Moreover, prediction is not just the way that machine learning tasks are formulated. It is also the benchmark by which we train and evaluate machine learning systems in the performance of their tasks. The goal of training is to produce a “good learner,” i.e. a system that makes accurate predictions. Training is achieved by measuring the difference between the machine’s predictions (or postdictions, as the philosophers would say) and the actual outcomes in the training dataset; and iteratively tweaking the machine’s parameter values so as to minimize the difference. The machine that reliably labels tigers as “tigers” has learned well and, at least for that modest task, needs no more tweaking. The machine that labels a tiger as a “kitten” needs tweaking. The one that labels a tiger as “the forests of the night,” though laudable if its task had been to predict settings in which tigers are found in the poetry of William Blake, needs some further tweaking still to perform the task of labeling animals. This process of iterative tweaking, as we noted in Chapter 2, is what is known as gradient descent,27 the backbone of modern machine learning. Thus, a mechanism of induction , not algorithmic logic, is at the heart of machine learning , much as Holmes’s “inductive turn ” is at the heart of his revolutionary idea of law .

It is not machine learning’s fundamental characteristic that it can be used to forecast future events—when will the next hurricane occur, where will it make landfall? One doesn’t need machine learning to make forecasts. One can make forecasts about hurricanes and the like with dice or by sacrificing a sheep (or by consulting a flock of dyspeptic parrots). One can also make such forecasts with classic algorithms, by simulating dynamical systems derived from atmospheric science. This sort of prediction is not the fundamental characteristic of machine learning .

The fundamental characteristic of machine learning is that the system is trained using a dataset consisting of examples of input features and outcome measurements; until, through the process of gradient descent, the machine’s parameter values are so refined that the machine’s predictions, when we give it further inputs, differ only minimally from the actual outcomes in the training dataset. Judges , litigants, and their lawyers certainly try to align their predictive statements of law with what they discern to be the relevant pattern in law’s input data, that is to say in the collective experience that shapes the law. It is equally the case, in Holmes’s understanding of the law, that we do not test court judgments by comparing against stipulated “correct” labels the way our spam email or tiger detector was tested. Judgments are, however, tested against future judgments. This is to the point we made earlier about the judge’s aim that her judgments withstand the test of time. The test is whether future judgments show her judgment to have been an accurate prediction, or at least not so far off as to be set aside and forgotten.

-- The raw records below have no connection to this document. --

-- ==== Sys2Proof/Machine/State.lean ====
section
/-! DEFINITION. The state of the machine, plain data: DLB's registers, pins and flags, the trace, and the controller as the receiver model has it (10_state, 20_memory R75). -/

namespace Sys2Proof.Machine

/-! ### Wire events and what accompanies them -/

/-- The alphabet of the trace (00_scope R12). A level is `true` for 1. -/
inductive Event where
  /-- the data/command-select pin is driven to a level: 0 command, 1 data -/
  | dc (level : Bool)
  /-- the chip-select pin is driven to a level: 0 selected, 1 released -/
  | cs (level : Bool)
  /-- one byte is shifted out -/
  | tx (b : Byte)
  /-- the reset pin is driven to a level: 0 asserted, 1 released -/
  | rst (level : Bool)
  /-- at least this many milliseconds pass with no other event -/
  | wait (ms : Nat)
  deriving DecidableEq, Repr

/-- The register transfers an operation makes beside its events (10_state R33, R34, R37). -/
inductive Xfer where
  /-- `WX0 <- x0; WY0 <- y0; WX1 <- x1; WY1 <- y1` -/
  | window (x0 y0 x1 y1 : Half)
  /-- `CNT <- v` -/
  | cnt (v : Word)
  /-- `PTR <- v` -/
  | ptr (v : Word)
  /-- the whole chunk buffer filled with a colour's two bytes (R186) -/
  | cbFill (c : Colour)
  /-- a prefix of the chunk buffer refilled with pixels (R187) -/
  | cbLoad (ps : List Colour)
  /-- `INIT_DONE <- 1` (R161) -/
  | initDone
  deriving DecidableEq, Repr

/-- One element of an operation's event list, with the register transfers just before and just after it. -/
structure Beat where
  pre : List Xfer
  ev : Event
  post : List Xfer
  deriving DecidableEq, Repr

/-! ### Registers -/

/-- The five output pins (10_state R21 to R25). -/
structure Pins where
  cs : Bool
  dc : Bool
  rst : Bool
  sck : Bool
  mosi : Bool
  deriving DecidableEq, Repr

/-- The shift register and the bit counter (10_state R35). -/
structure Shifter where
  sr : BitVec 8
  bc : BitVec 3
  deriving DecidableEq, Repr

/-- The working registers and the chunk buffer (10_state R33, R34). -/
structure Work where
  wx0 : Half
  wy0 : Half
  wx1 : Half
  wy1 : Half
  cnt : Word
  ptr : Word
  cb : List Byte
  deriving DecidableEq, Repr

/-- Memory as bytes by address, addresses strictly rising; what is not listed is unknown (20_memory R76). -/
abbrev Memory := List Host.Cell

/-- The receiver state (20_memory R75). `none` of a window bound or of a cursor coordinate is the spec's "unknown"; `none` of
`cmd` and of `hold` is the spec's "none". -/
structure Rx where
  cs : Bool
  dc : Bool
  cmd : Option Byte
  pn : Nat
  p0 : Byte
  p1 : Byte
  p2 : Byte
  p3 : Byte
  sc : Option Half
  ec : Option Half
  sp : Option Half
  ep : Option Half
  col : Option Nat
  row : Option Nat
  hold : Option Byte
  gram : Memory
  deriving DecidableEq, Repr

/-- Which of the two readings of a request the step takes (00_scope R15, log entry 5). -/
inductive Grain where
  /-- one step runs a request whole (R15, R101 last part) -/
  | whole
  /-- one step accepts a request, and each further step emits one event (R36) -/
  | perEvent
  deriving DecidableEq, Repr

/-- The fault causes (60_exceptions R230). -/
inductive FaultCode where
  | opcode
  | uninit
  | reinit
  | window
  | length
  deriving DecidableEq, Repr

/-- The state of the machine: DLB, the trace, the controller, and the model's own fields. -/
structure State where
  /-- the configuration record (10_state R20) -/
  cfg : Config
  /-- the pins (R21) -/
  pins : Pins
  /-- the operand registers `A`, `B`, `C`, `D`, `V`, `N` (R30) -/
  regs : Ports
  /-- the working registers (R33, R34) -/
  work : Work
  /-- the shifter (R35) -/
  shifter : Shifter
  /-- `PH`, the sequencer phase; `none` is IDLE (R36) -/
  ph : Option Nat
  /-- `INIT_DONE` (R37) -/
  initDone : Bool
  /-- `BUSY` (R38) -/
  busy : Bool
  /-- `FAULT` (R39) -/
  fault : BitVec 3
  /-- `FINFO` (R39) -/
  finfo : Word
  /-- `RSP` (R40) -/
  rsp : Half
  /-- `T`, every event since block reset, oldest first (R43) -/
  trace : List Event
  /-- the controller (R42, 20_memory R75) -/
  rx : Rx
  /-- the model's own: the event list of the request in flight, fixed at acceptance (R36, log entry 7) -/
  prog : List Beat
  /-- the model's own: what the host has still to present (R44, log entry 4) -/
  input : List Item
  /-- the model's own: the reading the step takes (log entry 5) -/
  grain : Grain
  /-- the model's own: the level of the port `done` after the step (30_encoding R101, log entry 6) -/
  done : Bool
  deriving DecidableEq, Repr

/-! ### Stops -/

/-- The reasons a step stops with a fault. The architectural faults `F_OPCODE` to `F_LENGTH` are none of these: they are next
states with `FAULT` and `FINFO` written (60_exceptions R236). -/
inductive Fault where
  /-- Raised by a step in a state with `BUSY` = 1 whose `PH` is IDLE or is no index of the event list: no state of the hardware
  (10_state R36). Safe: no step leads from a state that meets the invariant to such a state (log entry 25). -/
  | phaseOutOfRange
  deriving DecidableEq, Repr

/-- The reasons a step is refused. -/
inductive Refusal where
  /-- Raised by an arm of `exec` that has no meaning yet: none has this now. Safe. -/
  | notModelled (mnemonic : String)
  /-- Raised by a step whose input is a wire word that is no wire instruction (log entry 28). A request never raises it. Safe. -/
  | undecodable (why : DecodeError)
  deriving DecidableEq, Repr

/-! ### Block reset -/

/-- The receiver after block reset (20_memory R76), seeing the pin levels of `State.reset`. -/
def Rx.reset : Rx where
  cs := true
  dc := false
  cmd := none
  pn := 0
  p0 := 0
  p1 := 0
  p2 := 0
  p3 := 0
  sc := none
  ec := none
  sp := none
  ep := none
  col := none
  row := none
  hold := none
  gram := []

/-- The state after block reset (10_state R45, 70_reset_and_hazards R260). What R45 leaves unspecified is zero (log entry 8). -/
def State.reset : State where
  cfg := Config.default
  pins := { cs := true, dc := false, rst := false, sck := false, mosi := false }
  regs := Ports.zero
  work := { wx0 := 0, wy0 := 0, wx1 := 0, wy1 := 0, cnt := 0, ptr := 0,
            cb := List.replicate (2 * Config.default.chunkPixels) 0 }
  shifter := { sr := 0, bc := 0 }
  ph := none
  initDone := false
  busy := false
  fault := 0
  finfo := 0
  rsp := 0
  trace := []
  rx := Rx.reset
  prog := []
  input := []
  grain := .whole
  done := false

end Sys2Proof.Machine
end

A machine learning system must be trained on a dataset of input features and outcome measurements. This is in contrast to the classic algorithmic approach, which starts instead from rules. For example the classic approach to forecasting the weather works by solving equations that describe how the atmosphere and oceans behave; it is based on scientific laws (which are presumably the result of codifying data from earlier experiments and observation). Just as machine learning rejects rules and starts instead with training data, Holmes rejected the idea that law is deriving outcomes based on general principles, and he cast it instead as a prediction problem—prophesying what a court will do—to be performed on the basis of experience.

5.3 Limits of the Analogy

As we noted in Chapter 3,28 the predictions made by a machine learning system must have the same form as the outcomes in the training dataset, and the input data for the object to be predicted must have the same form as objects already seen. In earlier applications of machine learning, “same form” was very narrowly construed: for example, the training set for the ImageNet challenge29 consists of images paired with labels; the machine learning task is to predict which one of these previously seen labels is the best fit for a new image, and the new image is required to be the same dimensions as all the examples in the training set. Human ability to make predictions about novel situations is far ahead of that of machines. A human lawyer can extrapolate from experience and make predictions about new cases that don’t conform to a narrow definition of “cases similar to those already seen.” The distance is closing, however, as researchers develop techniques to broaden the meaning of “same form.” For example, an image captioning system30 is now able to generate descriptions of images, rather than just repeat labels it has already seen. Thus, it is well within their grasp for machines to label an image as “tiger on fire in a forest,” but they are still a long way, probably, from describing, as the poet did, the tiger’s “fearful symmetry.”

There is a more significant difference between predictions in machine learning and in law . In machine learning, the paradigm is that there is something for the learning agent—i.e., the machine—to learn. The thing to learn is data, something that is given, not a changing environment affected by numerous factors—including by the learning agent. A machine for translating English to French can be trained using a human-translated corpus of texts, and its translations can be evaluated by how well they match the human translation. Whatever translations the machine comes up with they do not alter the English nor French languages. In law, by contrast, the judgment in a case becomes part of the body of experience to be used in subsequent cases. Herein, we think, Holmes’s concept of law as a system constituted from prediction may hold lessons for machine learning. In Chapters 68, we will consider some challenges that machine learning faces, and possible lessons from Holmes, as we discuss “explainability” of machine learning outputs 31 and outputs that may have invidious effects because they reflect patterns that emerge from the data (such as patterns of racial or gender discrimination).32 In Chapter 9,33 we will suggest that Holmes, because he understood law to be a self-referential process in which each new prediction shapes future predictions, might point the way for future advances in machine learning.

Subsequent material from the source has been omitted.